* The problem *
Please copy out the lines in the entries that contain "true".

* Exercise data *
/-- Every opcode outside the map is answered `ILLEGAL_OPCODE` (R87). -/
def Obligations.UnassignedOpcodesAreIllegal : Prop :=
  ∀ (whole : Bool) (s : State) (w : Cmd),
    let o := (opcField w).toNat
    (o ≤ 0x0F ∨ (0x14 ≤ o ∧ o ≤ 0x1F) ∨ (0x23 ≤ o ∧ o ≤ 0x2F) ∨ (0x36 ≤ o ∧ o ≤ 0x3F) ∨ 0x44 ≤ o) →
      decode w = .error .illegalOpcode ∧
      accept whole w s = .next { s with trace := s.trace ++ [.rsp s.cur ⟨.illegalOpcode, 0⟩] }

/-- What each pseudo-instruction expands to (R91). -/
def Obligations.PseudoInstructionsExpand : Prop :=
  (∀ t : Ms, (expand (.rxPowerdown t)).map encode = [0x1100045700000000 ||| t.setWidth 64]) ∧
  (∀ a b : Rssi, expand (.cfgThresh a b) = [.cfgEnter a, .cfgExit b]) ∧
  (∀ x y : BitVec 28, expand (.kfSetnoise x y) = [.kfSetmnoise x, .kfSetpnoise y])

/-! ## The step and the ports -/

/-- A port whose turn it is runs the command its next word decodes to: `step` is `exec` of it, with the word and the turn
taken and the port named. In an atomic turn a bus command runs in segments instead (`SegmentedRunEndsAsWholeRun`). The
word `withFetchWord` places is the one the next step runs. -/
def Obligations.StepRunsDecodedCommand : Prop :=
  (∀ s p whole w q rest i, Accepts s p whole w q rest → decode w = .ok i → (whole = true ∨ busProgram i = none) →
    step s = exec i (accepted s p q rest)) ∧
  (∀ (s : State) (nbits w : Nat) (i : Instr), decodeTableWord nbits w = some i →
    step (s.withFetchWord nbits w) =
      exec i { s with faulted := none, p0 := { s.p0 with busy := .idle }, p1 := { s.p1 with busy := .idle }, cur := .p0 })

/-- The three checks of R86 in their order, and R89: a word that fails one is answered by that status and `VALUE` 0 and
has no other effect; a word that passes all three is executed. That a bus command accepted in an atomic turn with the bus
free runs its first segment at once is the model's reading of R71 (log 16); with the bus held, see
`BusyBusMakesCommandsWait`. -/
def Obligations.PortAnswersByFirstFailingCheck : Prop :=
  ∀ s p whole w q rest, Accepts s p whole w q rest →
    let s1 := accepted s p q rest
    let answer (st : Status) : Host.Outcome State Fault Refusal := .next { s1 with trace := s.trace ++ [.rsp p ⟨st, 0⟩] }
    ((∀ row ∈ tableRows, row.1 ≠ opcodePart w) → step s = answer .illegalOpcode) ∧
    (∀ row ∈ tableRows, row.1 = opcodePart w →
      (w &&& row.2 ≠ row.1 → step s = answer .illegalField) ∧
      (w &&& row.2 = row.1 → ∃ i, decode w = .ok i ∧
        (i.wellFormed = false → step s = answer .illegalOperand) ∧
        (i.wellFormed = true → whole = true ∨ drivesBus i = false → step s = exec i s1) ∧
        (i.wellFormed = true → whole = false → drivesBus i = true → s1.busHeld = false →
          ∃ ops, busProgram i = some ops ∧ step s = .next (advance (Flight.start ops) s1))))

* Written response *
  (∀ s p whole w q rest i, Accepts s p whole w q rest → decode w = .ok i → (whole = true ∨ busProgram i = none) →
        (i.wellFormed = true → whole = true ∨ drivesBus i = false → step s = exec i s1) ∧
        (i.wellFormed = true → whole = false → drivesBus i = true → s1.busHeld = false →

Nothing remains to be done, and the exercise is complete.